*WORK TASK*: Starting with the line that contains "f).arg = s.arg := rfl" and stopping after the line that contains "f).sups = s.sups := rfl", return each line below exactly as written, with no others.

DATASET EXTRACT section start

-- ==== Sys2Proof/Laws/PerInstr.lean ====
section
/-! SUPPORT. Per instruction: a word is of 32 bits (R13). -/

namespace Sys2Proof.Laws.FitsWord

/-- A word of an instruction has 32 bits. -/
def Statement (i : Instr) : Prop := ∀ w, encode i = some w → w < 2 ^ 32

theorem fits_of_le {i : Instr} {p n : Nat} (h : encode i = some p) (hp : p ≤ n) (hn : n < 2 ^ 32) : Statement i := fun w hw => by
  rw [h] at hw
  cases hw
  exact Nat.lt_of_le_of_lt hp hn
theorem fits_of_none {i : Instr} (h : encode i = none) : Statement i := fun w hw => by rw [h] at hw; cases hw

DATASET EXTRACT section end
DATASET EXTRACT section start

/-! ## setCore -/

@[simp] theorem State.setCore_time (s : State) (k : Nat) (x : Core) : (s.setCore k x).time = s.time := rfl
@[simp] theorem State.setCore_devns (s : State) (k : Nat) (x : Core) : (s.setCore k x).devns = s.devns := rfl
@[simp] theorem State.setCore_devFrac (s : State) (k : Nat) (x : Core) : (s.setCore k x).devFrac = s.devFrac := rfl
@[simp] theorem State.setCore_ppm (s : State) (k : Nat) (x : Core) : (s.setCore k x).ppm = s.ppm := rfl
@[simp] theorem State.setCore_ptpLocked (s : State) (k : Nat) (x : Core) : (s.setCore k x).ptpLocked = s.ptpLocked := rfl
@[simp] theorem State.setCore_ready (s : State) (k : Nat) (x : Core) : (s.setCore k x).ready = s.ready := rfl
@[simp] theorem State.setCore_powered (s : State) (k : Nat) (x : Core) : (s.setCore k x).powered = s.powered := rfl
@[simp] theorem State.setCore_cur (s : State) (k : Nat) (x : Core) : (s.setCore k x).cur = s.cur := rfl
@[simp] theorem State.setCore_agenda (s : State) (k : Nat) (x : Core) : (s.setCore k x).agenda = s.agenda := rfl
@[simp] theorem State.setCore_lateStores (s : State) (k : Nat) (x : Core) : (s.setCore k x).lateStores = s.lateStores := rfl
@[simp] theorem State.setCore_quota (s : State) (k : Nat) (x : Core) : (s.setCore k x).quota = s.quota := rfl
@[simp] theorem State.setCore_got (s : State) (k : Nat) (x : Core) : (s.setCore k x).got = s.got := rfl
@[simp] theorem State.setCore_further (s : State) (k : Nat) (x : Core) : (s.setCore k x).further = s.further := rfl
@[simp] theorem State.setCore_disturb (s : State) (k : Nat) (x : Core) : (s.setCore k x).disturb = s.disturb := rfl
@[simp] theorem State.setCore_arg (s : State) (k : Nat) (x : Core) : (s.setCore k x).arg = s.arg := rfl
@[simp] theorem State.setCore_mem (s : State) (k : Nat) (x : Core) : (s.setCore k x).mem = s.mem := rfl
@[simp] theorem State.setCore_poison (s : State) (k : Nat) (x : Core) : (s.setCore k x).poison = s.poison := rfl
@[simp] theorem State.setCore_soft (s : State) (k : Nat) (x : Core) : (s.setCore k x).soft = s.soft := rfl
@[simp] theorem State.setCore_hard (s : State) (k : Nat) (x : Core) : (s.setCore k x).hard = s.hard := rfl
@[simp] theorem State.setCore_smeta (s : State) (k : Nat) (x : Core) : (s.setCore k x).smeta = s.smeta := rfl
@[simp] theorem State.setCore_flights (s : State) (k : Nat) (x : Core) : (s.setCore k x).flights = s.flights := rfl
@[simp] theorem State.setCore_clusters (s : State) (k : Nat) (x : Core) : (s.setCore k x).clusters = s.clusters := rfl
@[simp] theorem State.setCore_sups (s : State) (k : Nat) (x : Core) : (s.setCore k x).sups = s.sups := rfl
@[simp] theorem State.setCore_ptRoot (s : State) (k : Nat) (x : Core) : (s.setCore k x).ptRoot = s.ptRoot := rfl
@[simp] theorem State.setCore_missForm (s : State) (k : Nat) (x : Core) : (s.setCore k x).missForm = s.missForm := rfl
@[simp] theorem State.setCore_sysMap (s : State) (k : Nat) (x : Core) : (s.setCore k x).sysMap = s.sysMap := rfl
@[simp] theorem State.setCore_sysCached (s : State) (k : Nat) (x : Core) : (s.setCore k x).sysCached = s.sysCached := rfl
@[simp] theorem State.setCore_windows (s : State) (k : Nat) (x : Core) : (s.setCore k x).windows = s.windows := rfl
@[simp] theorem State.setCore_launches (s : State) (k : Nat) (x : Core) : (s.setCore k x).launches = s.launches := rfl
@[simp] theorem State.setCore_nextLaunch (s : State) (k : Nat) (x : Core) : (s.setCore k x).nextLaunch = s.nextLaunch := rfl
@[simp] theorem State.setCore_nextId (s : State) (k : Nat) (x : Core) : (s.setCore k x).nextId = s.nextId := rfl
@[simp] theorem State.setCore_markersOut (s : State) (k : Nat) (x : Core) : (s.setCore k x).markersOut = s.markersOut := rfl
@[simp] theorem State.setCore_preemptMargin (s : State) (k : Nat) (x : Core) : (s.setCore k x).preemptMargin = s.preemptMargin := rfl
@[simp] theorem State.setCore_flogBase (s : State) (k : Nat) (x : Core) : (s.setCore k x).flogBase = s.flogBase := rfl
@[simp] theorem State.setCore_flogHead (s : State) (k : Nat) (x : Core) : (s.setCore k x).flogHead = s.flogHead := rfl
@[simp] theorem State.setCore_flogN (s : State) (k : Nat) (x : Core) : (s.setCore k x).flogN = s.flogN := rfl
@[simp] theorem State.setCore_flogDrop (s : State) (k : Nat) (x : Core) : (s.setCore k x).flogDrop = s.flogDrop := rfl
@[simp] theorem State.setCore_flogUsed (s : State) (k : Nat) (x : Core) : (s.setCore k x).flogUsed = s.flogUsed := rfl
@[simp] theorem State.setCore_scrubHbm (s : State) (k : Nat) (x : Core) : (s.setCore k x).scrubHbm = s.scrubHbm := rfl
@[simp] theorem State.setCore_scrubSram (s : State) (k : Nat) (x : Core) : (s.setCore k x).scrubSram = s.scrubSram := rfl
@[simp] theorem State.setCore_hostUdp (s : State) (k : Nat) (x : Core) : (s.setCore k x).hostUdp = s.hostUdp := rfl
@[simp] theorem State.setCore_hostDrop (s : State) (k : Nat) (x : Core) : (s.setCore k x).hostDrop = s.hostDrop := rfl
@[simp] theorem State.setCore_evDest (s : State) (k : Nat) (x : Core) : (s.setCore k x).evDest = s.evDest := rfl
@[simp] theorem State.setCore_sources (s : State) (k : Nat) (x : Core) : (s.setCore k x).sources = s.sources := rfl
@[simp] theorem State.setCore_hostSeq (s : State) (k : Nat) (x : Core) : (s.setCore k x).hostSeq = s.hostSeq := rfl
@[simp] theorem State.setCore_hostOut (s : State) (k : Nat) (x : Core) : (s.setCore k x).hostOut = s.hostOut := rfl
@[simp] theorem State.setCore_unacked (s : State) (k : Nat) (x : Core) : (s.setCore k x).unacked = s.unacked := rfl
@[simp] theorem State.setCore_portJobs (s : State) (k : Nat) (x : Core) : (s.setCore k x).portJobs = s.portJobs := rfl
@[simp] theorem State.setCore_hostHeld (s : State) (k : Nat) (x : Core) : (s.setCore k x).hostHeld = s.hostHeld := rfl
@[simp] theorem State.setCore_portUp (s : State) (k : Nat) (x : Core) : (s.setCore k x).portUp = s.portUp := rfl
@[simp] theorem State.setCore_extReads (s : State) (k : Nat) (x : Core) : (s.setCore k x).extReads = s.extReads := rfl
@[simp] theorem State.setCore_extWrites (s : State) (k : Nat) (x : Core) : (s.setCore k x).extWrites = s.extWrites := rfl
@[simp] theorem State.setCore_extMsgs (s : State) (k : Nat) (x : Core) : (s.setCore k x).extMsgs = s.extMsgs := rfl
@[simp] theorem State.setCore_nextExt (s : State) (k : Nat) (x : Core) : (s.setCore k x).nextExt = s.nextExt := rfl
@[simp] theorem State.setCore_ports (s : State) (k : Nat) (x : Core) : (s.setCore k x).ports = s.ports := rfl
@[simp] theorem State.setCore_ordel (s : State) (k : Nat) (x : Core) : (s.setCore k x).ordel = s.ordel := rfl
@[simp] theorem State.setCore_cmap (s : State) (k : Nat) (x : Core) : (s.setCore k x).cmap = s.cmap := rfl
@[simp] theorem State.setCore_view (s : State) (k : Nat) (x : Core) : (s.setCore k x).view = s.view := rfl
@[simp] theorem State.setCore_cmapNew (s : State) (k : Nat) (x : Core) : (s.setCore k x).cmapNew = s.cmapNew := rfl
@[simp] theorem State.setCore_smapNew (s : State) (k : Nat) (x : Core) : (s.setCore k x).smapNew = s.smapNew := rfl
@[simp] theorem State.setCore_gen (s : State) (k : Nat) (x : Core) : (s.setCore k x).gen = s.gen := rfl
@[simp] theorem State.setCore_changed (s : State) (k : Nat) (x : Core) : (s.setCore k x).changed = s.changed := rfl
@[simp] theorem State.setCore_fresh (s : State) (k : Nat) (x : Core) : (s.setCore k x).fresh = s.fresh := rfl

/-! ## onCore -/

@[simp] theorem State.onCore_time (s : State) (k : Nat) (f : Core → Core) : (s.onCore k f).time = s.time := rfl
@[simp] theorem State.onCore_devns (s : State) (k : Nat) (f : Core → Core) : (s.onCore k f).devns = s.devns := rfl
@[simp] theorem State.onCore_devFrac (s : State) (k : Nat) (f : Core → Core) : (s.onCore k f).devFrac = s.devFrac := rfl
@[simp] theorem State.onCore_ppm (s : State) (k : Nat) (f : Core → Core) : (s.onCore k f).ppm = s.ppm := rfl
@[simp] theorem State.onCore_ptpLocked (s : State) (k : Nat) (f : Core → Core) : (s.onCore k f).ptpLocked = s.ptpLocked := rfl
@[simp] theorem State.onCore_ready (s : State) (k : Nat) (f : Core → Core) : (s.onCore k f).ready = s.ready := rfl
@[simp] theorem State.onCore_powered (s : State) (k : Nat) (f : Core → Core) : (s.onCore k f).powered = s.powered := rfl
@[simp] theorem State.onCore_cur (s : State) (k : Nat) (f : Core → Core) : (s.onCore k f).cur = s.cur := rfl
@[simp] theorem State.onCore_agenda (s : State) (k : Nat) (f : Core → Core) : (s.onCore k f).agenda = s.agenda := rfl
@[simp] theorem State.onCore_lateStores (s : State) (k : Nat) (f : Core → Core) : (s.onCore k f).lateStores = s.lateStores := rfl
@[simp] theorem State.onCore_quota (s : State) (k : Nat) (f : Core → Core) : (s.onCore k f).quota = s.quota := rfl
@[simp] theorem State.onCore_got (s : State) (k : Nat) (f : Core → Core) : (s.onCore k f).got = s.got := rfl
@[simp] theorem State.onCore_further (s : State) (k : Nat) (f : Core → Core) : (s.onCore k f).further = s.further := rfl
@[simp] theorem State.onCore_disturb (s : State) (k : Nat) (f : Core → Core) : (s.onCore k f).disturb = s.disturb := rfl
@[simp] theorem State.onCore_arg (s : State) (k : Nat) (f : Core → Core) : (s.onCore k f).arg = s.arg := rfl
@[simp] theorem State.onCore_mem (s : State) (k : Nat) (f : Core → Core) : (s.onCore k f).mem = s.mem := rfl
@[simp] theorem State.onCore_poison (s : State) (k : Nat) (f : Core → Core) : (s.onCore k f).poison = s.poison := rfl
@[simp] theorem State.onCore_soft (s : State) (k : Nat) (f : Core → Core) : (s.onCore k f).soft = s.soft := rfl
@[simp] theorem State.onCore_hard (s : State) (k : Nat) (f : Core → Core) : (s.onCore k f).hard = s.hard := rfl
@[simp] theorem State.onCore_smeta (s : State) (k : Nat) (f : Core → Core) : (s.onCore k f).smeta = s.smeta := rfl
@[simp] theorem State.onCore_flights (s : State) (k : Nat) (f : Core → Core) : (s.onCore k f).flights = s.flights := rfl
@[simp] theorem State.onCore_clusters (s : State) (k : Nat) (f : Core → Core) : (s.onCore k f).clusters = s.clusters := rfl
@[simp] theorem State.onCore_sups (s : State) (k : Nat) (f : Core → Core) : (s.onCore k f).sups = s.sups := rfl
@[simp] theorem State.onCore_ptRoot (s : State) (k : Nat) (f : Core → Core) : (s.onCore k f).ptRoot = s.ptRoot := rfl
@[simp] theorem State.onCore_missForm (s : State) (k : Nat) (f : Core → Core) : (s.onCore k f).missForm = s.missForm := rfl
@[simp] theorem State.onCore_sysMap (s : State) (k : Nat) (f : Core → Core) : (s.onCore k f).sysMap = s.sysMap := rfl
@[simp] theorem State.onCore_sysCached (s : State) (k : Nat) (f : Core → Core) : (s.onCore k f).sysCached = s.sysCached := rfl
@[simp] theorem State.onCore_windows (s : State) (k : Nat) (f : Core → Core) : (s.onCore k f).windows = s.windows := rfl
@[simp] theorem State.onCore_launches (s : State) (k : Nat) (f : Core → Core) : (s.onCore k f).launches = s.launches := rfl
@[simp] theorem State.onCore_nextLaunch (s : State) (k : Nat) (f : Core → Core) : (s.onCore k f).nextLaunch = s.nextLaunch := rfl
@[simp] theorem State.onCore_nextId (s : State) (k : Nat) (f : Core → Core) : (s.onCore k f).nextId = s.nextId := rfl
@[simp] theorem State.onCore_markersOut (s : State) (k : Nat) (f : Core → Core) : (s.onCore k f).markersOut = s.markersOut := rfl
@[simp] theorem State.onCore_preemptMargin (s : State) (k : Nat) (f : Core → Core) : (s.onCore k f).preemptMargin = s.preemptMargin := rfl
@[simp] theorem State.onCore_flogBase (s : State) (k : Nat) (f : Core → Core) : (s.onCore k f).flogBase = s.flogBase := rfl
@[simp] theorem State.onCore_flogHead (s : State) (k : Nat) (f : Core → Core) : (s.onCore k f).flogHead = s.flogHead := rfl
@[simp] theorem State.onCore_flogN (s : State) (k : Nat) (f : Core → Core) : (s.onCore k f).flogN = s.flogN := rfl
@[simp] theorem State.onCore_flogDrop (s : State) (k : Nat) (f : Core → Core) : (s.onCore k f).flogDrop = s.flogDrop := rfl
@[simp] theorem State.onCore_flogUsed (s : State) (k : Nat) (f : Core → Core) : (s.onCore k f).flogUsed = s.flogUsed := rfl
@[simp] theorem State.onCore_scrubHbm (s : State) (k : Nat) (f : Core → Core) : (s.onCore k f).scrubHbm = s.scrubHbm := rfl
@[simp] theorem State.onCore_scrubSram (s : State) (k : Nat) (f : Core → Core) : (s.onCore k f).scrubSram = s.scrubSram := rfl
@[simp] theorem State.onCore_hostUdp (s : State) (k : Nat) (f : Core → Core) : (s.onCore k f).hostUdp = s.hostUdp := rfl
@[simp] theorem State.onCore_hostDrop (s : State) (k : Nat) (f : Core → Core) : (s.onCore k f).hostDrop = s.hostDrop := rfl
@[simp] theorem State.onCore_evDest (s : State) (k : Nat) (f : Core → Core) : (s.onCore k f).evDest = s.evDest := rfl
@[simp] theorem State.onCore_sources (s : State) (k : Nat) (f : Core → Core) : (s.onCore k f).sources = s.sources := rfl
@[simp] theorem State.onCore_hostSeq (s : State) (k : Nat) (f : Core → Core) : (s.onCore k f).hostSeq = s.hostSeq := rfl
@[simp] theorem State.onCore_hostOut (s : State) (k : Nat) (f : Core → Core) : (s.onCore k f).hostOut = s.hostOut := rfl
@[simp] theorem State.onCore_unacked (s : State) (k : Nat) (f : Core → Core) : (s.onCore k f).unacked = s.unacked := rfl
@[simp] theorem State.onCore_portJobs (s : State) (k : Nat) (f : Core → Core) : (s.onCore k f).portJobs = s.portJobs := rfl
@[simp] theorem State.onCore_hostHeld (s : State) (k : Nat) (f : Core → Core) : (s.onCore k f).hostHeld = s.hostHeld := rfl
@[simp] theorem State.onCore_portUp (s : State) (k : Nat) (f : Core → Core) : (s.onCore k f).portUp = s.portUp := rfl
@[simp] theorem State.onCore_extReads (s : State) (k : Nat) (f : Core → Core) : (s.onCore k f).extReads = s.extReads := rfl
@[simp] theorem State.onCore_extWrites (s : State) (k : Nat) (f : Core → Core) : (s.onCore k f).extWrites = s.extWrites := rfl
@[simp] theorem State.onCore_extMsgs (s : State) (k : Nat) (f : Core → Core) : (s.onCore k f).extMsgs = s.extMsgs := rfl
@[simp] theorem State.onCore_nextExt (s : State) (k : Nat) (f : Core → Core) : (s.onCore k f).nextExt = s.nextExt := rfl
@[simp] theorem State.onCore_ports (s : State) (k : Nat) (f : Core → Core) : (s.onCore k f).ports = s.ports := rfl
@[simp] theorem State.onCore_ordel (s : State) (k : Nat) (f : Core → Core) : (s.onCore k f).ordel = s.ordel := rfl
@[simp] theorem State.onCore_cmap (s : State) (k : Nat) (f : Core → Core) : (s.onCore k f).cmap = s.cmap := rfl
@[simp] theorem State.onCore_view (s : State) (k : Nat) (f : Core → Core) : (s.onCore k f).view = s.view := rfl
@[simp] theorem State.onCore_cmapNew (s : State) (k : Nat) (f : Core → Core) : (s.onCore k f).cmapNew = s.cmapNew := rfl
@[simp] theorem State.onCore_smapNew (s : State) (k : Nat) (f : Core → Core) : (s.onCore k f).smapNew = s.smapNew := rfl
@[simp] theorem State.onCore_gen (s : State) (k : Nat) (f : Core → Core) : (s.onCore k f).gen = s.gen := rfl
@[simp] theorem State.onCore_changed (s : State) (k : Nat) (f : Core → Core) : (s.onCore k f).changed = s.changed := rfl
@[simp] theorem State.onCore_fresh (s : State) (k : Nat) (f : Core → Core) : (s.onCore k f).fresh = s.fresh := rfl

DATASET EXTRACT section end
DATASET EXTRACT section start

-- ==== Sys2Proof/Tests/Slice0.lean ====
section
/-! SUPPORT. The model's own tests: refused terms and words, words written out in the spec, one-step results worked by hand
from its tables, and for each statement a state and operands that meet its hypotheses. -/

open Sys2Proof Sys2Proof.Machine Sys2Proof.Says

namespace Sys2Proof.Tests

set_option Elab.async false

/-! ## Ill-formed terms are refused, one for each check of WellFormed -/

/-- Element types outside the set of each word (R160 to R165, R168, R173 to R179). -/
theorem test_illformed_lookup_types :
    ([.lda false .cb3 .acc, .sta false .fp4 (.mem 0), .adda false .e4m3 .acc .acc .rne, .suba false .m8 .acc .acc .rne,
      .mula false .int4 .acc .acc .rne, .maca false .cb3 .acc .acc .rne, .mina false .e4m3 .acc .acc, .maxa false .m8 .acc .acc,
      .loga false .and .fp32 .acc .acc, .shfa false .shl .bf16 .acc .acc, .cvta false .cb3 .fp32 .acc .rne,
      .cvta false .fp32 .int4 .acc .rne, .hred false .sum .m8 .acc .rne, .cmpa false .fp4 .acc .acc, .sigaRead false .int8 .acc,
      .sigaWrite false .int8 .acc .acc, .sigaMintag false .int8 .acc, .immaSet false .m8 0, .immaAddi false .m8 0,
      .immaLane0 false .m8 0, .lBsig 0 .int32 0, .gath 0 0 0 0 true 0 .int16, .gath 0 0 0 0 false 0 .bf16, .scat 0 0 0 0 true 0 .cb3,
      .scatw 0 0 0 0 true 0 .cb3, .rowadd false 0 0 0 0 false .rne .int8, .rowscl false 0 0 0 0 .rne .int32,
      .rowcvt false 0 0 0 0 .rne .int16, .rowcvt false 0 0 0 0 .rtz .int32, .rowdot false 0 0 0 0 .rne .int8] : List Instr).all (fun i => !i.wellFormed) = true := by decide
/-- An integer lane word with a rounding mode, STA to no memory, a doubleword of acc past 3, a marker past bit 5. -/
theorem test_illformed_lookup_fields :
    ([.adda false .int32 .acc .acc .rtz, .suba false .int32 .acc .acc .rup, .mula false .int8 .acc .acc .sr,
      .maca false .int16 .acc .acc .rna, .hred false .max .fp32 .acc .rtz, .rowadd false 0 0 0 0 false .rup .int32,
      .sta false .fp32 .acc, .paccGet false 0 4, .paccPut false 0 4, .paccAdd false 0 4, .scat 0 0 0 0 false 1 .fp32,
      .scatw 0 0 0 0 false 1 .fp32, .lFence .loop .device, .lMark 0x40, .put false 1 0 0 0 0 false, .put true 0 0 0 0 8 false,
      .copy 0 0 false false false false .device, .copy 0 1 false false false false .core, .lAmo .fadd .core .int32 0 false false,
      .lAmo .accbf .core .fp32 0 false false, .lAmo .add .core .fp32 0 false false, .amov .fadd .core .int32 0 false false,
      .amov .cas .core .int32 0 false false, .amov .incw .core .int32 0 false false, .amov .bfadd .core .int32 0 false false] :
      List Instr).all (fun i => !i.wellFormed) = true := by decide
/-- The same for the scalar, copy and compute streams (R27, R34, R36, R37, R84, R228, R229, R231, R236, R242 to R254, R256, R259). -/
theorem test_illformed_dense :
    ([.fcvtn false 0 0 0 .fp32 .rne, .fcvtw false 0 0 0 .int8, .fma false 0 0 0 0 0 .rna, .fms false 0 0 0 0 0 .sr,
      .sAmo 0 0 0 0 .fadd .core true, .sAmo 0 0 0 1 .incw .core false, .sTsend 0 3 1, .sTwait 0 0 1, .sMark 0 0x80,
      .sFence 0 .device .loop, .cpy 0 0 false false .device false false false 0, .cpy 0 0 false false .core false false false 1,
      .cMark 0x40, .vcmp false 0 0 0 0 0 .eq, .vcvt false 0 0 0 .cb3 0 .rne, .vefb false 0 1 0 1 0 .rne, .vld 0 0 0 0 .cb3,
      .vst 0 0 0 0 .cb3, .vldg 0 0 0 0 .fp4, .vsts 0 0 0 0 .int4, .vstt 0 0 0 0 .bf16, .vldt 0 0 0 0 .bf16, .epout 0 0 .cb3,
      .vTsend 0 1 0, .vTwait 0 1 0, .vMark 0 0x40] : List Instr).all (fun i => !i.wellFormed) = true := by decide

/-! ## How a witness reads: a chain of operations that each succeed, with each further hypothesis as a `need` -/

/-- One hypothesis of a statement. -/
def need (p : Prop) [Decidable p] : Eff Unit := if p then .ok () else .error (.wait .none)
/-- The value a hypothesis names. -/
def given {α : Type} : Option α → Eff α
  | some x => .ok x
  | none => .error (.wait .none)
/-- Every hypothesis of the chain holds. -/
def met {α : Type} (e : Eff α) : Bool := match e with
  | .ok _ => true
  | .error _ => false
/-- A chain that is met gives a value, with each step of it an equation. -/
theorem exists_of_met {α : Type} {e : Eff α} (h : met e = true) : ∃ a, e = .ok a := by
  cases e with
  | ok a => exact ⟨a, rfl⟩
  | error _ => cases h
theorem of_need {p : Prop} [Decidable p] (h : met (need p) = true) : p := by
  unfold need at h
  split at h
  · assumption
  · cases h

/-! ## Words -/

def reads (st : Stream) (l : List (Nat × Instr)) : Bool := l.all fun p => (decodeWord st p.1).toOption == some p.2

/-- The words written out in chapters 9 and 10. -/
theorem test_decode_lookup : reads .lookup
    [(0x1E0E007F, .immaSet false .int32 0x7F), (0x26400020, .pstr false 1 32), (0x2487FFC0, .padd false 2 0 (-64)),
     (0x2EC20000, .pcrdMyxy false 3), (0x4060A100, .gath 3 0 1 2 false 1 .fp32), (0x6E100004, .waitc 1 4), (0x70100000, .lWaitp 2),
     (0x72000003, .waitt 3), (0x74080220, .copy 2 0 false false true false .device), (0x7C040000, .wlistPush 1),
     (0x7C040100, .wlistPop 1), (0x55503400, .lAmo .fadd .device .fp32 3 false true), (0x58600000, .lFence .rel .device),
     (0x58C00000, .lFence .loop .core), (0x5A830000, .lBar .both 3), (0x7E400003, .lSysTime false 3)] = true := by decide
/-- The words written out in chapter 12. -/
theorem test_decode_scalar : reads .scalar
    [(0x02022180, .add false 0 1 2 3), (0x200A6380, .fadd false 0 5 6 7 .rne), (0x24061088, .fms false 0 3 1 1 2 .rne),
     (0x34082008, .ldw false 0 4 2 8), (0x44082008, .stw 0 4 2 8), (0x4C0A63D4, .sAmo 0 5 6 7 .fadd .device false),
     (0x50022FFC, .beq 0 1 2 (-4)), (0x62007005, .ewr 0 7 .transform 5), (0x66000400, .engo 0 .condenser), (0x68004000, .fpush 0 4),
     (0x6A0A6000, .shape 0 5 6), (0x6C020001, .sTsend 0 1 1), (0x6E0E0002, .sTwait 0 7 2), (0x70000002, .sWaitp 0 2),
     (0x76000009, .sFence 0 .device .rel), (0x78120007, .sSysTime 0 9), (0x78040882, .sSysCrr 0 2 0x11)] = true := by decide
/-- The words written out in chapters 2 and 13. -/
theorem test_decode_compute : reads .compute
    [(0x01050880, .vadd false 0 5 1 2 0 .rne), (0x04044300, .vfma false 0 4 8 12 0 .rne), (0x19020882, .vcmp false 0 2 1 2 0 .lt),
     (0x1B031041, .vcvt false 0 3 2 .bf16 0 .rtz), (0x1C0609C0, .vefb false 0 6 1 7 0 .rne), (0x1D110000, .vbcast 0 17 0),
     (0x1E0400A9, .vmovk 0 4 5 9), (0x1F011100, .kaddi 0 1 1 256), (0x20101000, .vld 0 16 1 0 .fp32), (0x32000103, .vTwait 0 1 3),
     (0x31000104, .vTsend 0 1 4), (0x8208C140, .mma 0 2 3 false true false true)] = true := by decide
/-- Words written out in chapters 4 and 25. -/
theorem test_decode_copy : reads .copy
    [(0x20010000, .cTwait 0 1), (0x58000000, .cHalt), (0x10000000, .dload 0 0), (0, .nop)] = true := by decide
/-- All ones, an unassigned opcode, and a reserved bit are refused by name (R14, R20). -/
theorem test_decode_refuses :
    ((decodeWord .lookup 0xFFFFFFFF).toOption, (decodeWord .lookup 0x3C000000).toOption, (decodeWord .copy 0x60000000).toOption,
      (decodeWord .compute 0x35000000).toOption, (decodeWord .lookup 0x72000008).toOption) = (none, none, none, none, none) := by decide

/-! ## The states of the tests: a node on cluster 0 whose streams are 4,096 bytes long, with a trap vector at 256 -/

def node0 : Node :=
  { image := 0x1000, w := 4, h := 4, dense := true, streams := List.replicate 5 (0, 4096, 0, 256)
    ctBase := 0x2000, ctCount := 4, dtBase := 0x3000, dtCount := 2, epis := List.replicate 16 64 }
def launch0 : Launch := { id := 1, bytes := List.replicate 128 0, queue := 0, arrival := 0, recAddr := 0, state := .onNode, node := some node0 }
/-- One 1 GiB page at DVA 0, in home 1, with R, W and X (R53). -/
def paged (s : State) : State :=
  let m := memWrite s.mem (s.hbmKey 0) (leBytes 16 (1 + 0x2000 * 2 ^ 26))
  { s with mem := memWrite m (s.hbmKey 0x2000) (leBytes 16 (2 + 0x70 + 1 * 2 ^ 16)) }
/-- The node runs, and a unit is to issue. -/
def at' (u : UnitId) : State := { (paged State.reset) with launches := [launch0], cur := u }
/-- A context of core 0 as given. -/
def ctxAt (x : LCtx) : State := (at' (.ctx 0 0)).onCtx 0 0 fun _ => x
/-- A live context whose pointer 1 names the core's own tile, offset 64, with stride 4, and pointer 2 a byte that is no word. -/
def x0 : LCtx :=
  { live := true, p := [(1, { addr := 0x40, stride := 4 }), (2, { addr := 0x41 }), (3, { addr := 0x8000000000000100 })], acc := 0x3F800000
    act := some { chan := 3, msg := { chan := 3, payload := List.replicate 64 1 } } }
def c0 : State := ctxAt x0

DATASET EXTRACT section end

*ANSWER TO THIS EXERCISE*:
@[simp] theorem State.onCore_arg (s : State) (k : Nat) (f : Core → Core) : (s.onCore k f).arg = s.arg := rfl
@[simp] theorem State.onCore_mem (s : State) (k : Nat) (f : Core → Core) : (s.onCore k f).mem = s.mem := rfl
@[simp] theorem State.onCore_poison (s : State) (k : Nat) (f : Core → Core) : (s.onCore k f).poison = s.poison := rfl
@[simp] theorem State.onCore_soft (s : State) (k : Nat) (f : Core → Core) : (s.onCore k f).soft = s.soft := rfl
@[simp] theorem State.onCore_hard (s : State) (k : Nat) (f : Core → Core) : (s.onCore k f).hard = s.hard := rfl
@[simp] theorem State.onCore_smeta (s : State) (k : Nat) (f : Core → Core) : (s.onCore k f).smeta = s.smeta := rfl
@[simp] theorem State.onCore_flights (s : State) (k : Nat) (f : Core → Core) : (s.onCore k f).flights = s.flights := rfl
@[simp] theorem State.onCore_clusters (s : State) (k : Nat) (f : Core → Core) : (s.onCore k f).clusters = s.clusters := rfl
@[simp] theorem State.onCore_sups (s : State) (k : Nat) (f : Core → Core) : (s.onCore k f).sups = s.sups := rfl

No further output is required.